EXERCISE MATERIAL Start Marker

/-- The operation of a store-FIFO entry (R358, R470). -/
inductive AtomFn where
  | store | add | min | max | and | or | xor | exch | cas
deriving DecidableEq, Repr

inductive FifoKind where
  | st | red | atom
deriving DecidableEq, Repr

/-- One entry of a group's store FIFO (R183, R184). -/
structure StoreEntry where
  id : Nat
  kind : FifoKind
  fn : AtomFn
  ty : Ty
  bytes : Nat
  order : Nat
  scope : Nat
  bundle : Mask
  lanes : List LaneAddr
  /-- The pending result an ATOM writes. -/
  pend : Nat := 0
  /-- Fault-buffer entries that hold it (R155). -/
  faults : List Nat := []
  /-- Handed to the fabric, with this many accesses not yet performed. -/
  handed : Bool := false
  left : Nat := 0
  /-- Lanes that have read bytes of it from the queue (R183, R191). -/
  readers : Mask := 0
  /-- The bundle was a handler bundle (R260). -/
  handler : Bool := false
deriving DecidableEq, Repr

/-- What a blocked instruction waits for. It has taken no effect and issues again from its start. -/
inductive Wait where
  | queue (q : Nat)
  | lines
  | tile (entry : Option Nat)
  | accumulator
  /-- RECA on the stockpile, and the entry of R243 once it has been relieved. -/
  | stock (entry : Option Nat)
  | launchRoom
  | access
  /-- PUBL, for the team's kind 3 commands that were enqueued before it (R176). -/
  | drift
deriving DecidableEq, Repr

/-- Why a group does not issue. -/
inductive Park where
  | none
  /-- Blocked before taking effect; it issues again from its start. -/
  | retry (w : Wait)
  /-- An access of the group waits in the fault buffer (R155). -/
  | fault (id : Nat)
  /-- WAITA (R179): the watched lines, and whether a wake has arrived. -/
  | waita (lines : List Nat) (woken : Bool)
  /-- BAR wait after its arrival (R256): barrier and the GEN it waits to pass. -/
  | bar (k : Nat) (gen : BitVec 32)
  /-- AWAIT after registration (R240): the destination register and, per lane, the entry it waits on, if there is one. -/
  | await (d : Nat) (lanes : List (Nat × Option Nat))
  /-- PUBL waiting for its ordered invalidation (R176). -/
  | publ (inval : Nat)
  /-- NAP until a cycle of the core (R426). -/
  | nap (wake : Nat)
deriving DecidableEq, Repr

/-- A denied fault whose trap is still to be taken at the instruction that waited for it (R114, R156): the trap, the frontier
entry, and whether the fault was that of the instruction's own fetch. -/
structure Denied where
  trap : Trap
  pc : DWord
  handler : Bool
  fetch : Bool
deriving DecidableEq, Repr

/-- A framebuffer descriptor (R318). -/
structure FrameBuf where
  base : DWord
  fmt : Nat
  cmpr : Bool
  tw : Nat
  th : Nat
  clear : List Byte
  sigbase : DWord
deriving DecidableEq, Repr

/-- One resident or saved group. Registers and predicates are sparse: unlisted registers are uniform zero, unlisted
predicates false in every lane (R78). -/
structure Group where
  num : Nat
  rows : Nat
  regs : SMap VReg := []
  preds : SMap Mask := []
  frontier : List Entry
  links : SMap (List Link) := []
  fpflags : BitVec 5 := 0
  paramoob : BitVec 8 := 0
  seed : DWord := 0
  lpart : BitVec 3 := 5
  slot : Option TrapSlot := none
  pending : List Pending := []
  fifo : List StoreEntry := []
  park : Park := .none
  parkedSince : Nat := 0
  /-- What it waits for has come, or may have, since it last looked: it is parked no more (R249). -/
  due : Bool := false
  owed : List Owed := []
  fences : List Fence := []
  /-- The kind 3 commands that a PUBL which has not gone on found before it at its first look (R176). -/
  publSeen : Option (List Nat) := none
  /-- What a parked TILEB or TILEF read of its descriptor at issue (R320). -/
  fbRead : Option FrameBuf := none
  deny : Option Denied := none
  /-- The reading of the handler record was denied (R490). -/
  hvaDenied : Bool := false
  /-- The live set that its last save used; none where every register was live (R92, R93). -/
  liveSaved : Option Nat := none
deriving DecidableEq, Repr
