-- ==== Sys2Proof/Machine/Operands.lean ====
section
/-! DEFINITION. Register and predicate operands: reading elements and immediates (R78, R79, R101 to R104, R354), shapes
(R80), the general pool (R81), and the one place where registers and predicates are written. -/

namespace Sys2Proof.Machine

/-! ### Reading -/

inductive Shape where
  | uniform | affine | general
deriving DecidableEq, Repr

def VReg.shape : VReg → Shape
  | .uniform _ => .uniform
  | .affine _ _ => .affine
  | .general _ => .general

/-- The element of lane `l` (R79). -/
def VReg.elem (r : VReg) (l : Nat) : Word :=
  match r with
  | .uniform v => v
  | .affine b st => b + st * BitVec.ofNat 32 l
  | .general e => e.getD l 0

/-- A register at placement: uniform zero (R78). -/
def zeroReg : VReg := .uniform 0

def Group.reg (g : Group) (r : Nat) : VReg := SMap.get zeroReg g.regs r

def Group.setReg (g : Group) (r : Nat) (v : VReg) : Group := { g with regs := SMap.set zeroReg g.regs r v }

def Group.elem (g : Group) (r l : Nat) : Word := (g.reg r).elem l

/-- The 64-bit value of an even pair (R78). -/
def Group.pairElem (g : Group) (r l : Nat) : DWord := pairOf (g.elem r l) (g.elem (r + 1) l)

/-- An operand of a type, zero-extended to 64 bits. -/
def Group.typed (g : Group) (ty : Ty) (r : VR) (l : Nat) : DWord :=
  if ty.is64 then g.pairElem r.toNat l else (g.elem r.toNat l).setWidth 64

/-- `p7` reads true in every lane (R82). -/
def Group.pred (g : Group) (p : Nat) : Mask := if p == 7 then 0xFFFFFFFF#32 else SMap.get 0#32 g.preds p

/-- Write a predicate in the active lanes; writes to `p7` are discarded (R82). -/
def Group.setPred (g : Group) (p : Nat) (active vals : Mask) : Group :=
  if p == 7 then g
  else { g with preds := SMap.set 0#32 g.preds p ((g.pred p &&& ~~~active) ||| (vals &&& active)) }

/-- The group's live lanes (R64). -/
def Group.live (g : Group) : Mask := g.frontier.foldl (fun m e => m ||| e.lanes) 0

/-- The active lanes of a bundle (R100). -/
def Group.active (g : Group) (gd : Guard) (lanes : Mask) : Mask :=
  lanes &&& (if gd.neg then ~~~(g.pred gd.p.toNat) else g.pred gd.p.toNat)

/-- A 10-bit immediate sign-extended to the element width and repeated in every element (R101); 64 bits wide, the low 32
used for a 32-bit type. -/
def imm10 (ty : Ty) (i : BitVec 10) : DWord :=
  if ty.is64 then i.signExtend 64
  else match ty.count with
    | 2 => let h : BitVec 16 := i.signExtend 16; (h ++ h).setWidth 64
    | 4 => let b : BitVec 8 := i.setWidth 8; (b ++ b ++ b ++ b).setWidth 64
    | _ => (i.signExtend 32).setWidth 64

/-- An immediate of any form for a type: I32 as it stands for 32-bit types, sign-extended for 64-bit ones (R354). -/
def srcImm (ty : Ty) : Src → DWord
  | .imm10 i => imm10 ty i
  | .imm32 i => if ty.is64 then i.signExtend 64 else i.setWidth 64
  | .imm64 i => i
  | .reg _ => 0

/-- The second operand of a type in lane `l`. -/
def Group.src (g : Group) (ty : Ty) (b : Src) (l : Nat) : DWord :=
  match b with
  | .reg r => g.typed ty r l
  | i => srcImm ty i

/-- A second operand that is one 32-bit word whatever the type. -/
def Group.src32 (g : Group) (b : Src) (l : Nat) : Word := (g.src .b32 b l).setWidth 32

/-! ### Shapes (R80) -/

/-- The registers an operand of a type names. -/
def regsOf (ty : Ty) (r : VR) : List Nat := if ty.is64 then [r.toNat, r.toNat + 1] else [r.toNat]

def srcRegs (ty : Ty) : Src → List Nat
  | .reg r => regsOf ty r
  | _ => []

/-- The columns of R80's table. -/
inductive ShapeRule where
  /-- uniform from U, affine from A. -/
  | linear
  /-- uniform from U, general from A. -/
  | plain
  /-- affine from both. -/
  | affine
  /-- always general. -/
  | general
  /-- uniform when the lane partition is the whole group. -/
  | wholeTile
deriving DecidableEq, Repr

/-- The shape of a result (R80). -/
def Group.shapeOf (g : Group) (rule : ShapeRule) (srcs : List Nat) (active : Mask) : Shape :=
  if active != g.live then .general
  else if srcs.any fun r => (g.reg r).shape == .general then .general
  else
    let anyAffine := srcs.any fun r => (g.reg r).shape == .affine
    match rule with
    | .linear => if anyAffine then .affine else .uniform
    | .plain => if anyAffine then .general else .uniform
    | .affine => .affine
    | .general => .general
    | .wholeTile => if g.lpart == 5 then .uniform else .general

/-! ### Writing -/

/-- One register to be written: its shape and the value of every lane. -/
structure RegWrite where
  reg : Nat
  shape : Shape
  vals : List Word
deriving DecidableEq, Repr

/-- What one operation gives: registers, predicates and flags, in its active lanes. -/
structure Out where
  active : Mask
  regs : List RegWrite := []
  preds : List (Nat × Mask) := []
  flags : FpFlags := 0
deriving DecidableEq, Repr

/-- Values of all 32 lanes. -/
def laneVals (f : Nat → Word) : List Word := laneList.map f

/-- The register after a write. -/
def VReg.write (old : VReg) (active : Mask) (w : RegWrite) : VReg :=
  match w.shape with
  | .uniform => .uniform (w.vals.getD (active.lowest.getD 0) 0)
  | .affine => .affine (w.vals.getD 0 0) (w.vals.getD 1 0 - w.vals.getD 0 0)
  | .general => .general (laneList.map fun l => if active.has l then w.vals.getD l 0 else old.elem l)

def Group.writeReg (g : Group) (active : Mask) (w : RegWrite) : Group :=
  g.setReg w.reg ((g.reg w.reg).write active w)

/-- A value of a type in one or two registers (R78); a 64-bit result is never affine (R80). -/
def typedWrites (ty : Ty) (d : VR) (shape : Shape) (f : Nat → DWord) : List RegWrite :=
  if ty.is64 then
    let sh := if shape == .affine then .general else shape
    [⟨d.toNat, sh, laneVals fun l => loHalf (f l)⟩, ⟨d.toNat + 1, sh, laneVals fun l => hiHalf (f l)⟩]
  else [⟨d.toNat, shape, laneVals fun l => loHalf (f l)⟩]

def wordWrite (d : VR) (shape : Shape) (f : Nat → Word) : List RegWrite := [⟨d.toNat, shape, laneVals f⟩]

/-- Apply an operation's results (R82, R87). -/
def Group.apply (g : Group) (o : Out) : Group :=
  let g := o.regs.foldl (fun g w => g.writeReg o.active w) g
  let g := o.preds.foldl (fun g p => g.setPred p.1 o.active p.2) g
  { g with fpflags := g.fpflags ||| o.flags }

/-! ### The general pool (R81) -/

/-- Registers that a pending uniform result has freed at issue. -/
def Group.pendingUniform (g : Group) : List Nat :=
  g.pending.flatMap fun p => if p.uniform then p.regs else []

def Group.rowsUsed (g : Group) : Nat :=
  let freed := g.pendingUniform
  (g.regs.filter fun (r, v) => v.shape == .general && !(freed.contains r)).length

/-- The lowest register that finds no row, if there is one (R81). -/
def Group.poolFail (g : Group) (ws : List (Nat × Shape)) : Option Nat :=
  let n := ws.filter fun (r, sh) => sh == .general && (g.reg r).shape != .general
  let f := ws.filter fun (r, sh) => sh != .general && (g.reg r).shape == .general
  if n.length + g.rowsUsed > g.rows + f.length then
    n.foldl (fun m (r, _) => match m with
      | none => some r
      | some k => some (min k r)) none
  else none

def regpoolTrap (r : Nat) : Trap := { cause := 6, info := BitVec.ofNat 32 r, va := 0 }

/-- The REGPOOL trap of a set of writes, as a list of none or one. -/
def Group.poolTraps (g : Group) (ws : List RegWrite) : List Trap :=
  match g.poolFail (ws.map fun w => (w.reg, w.shape)) with
  | some r => [regpoolTrap r]
  | none => []

end Sys2Proof.Machine
end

EXERCISE MATERIAL End Marker

» WHAT IS BEING ASKED: Using the material above, copy every line in which the string "toNat" occurs.

» RESULT FOR THIS EXERCISE:
  if ty.is64 then g.pairElem r.toNat l else (g.elem r.toNat l).setWidth 64
  lanes &&& (if gd.neg then ~~~(g.pred gd.p.toNat) else g.pred gd.p.toNat)
def regsOf (ty : Ty) (r : VR) : List Nat := if ty.is64 then [r.toNat, r.toNat + 1] else [r.toNat]
    [⟨d.toNat, sh, laneVals fun l => loHalf (f l)⟩, ⟨d.toNat + 1, sh, laneVals fun l => hiHalf (f l)⟩]
  else [⟨d.toNat, shape, laneVals fun l => loHalf (f l)⟩]
def wordWrite (d : VR) (shape : Shape) (f : Nat → Word) : List RegWrite := [⟨d.toNat, shape, laneVals f⟩]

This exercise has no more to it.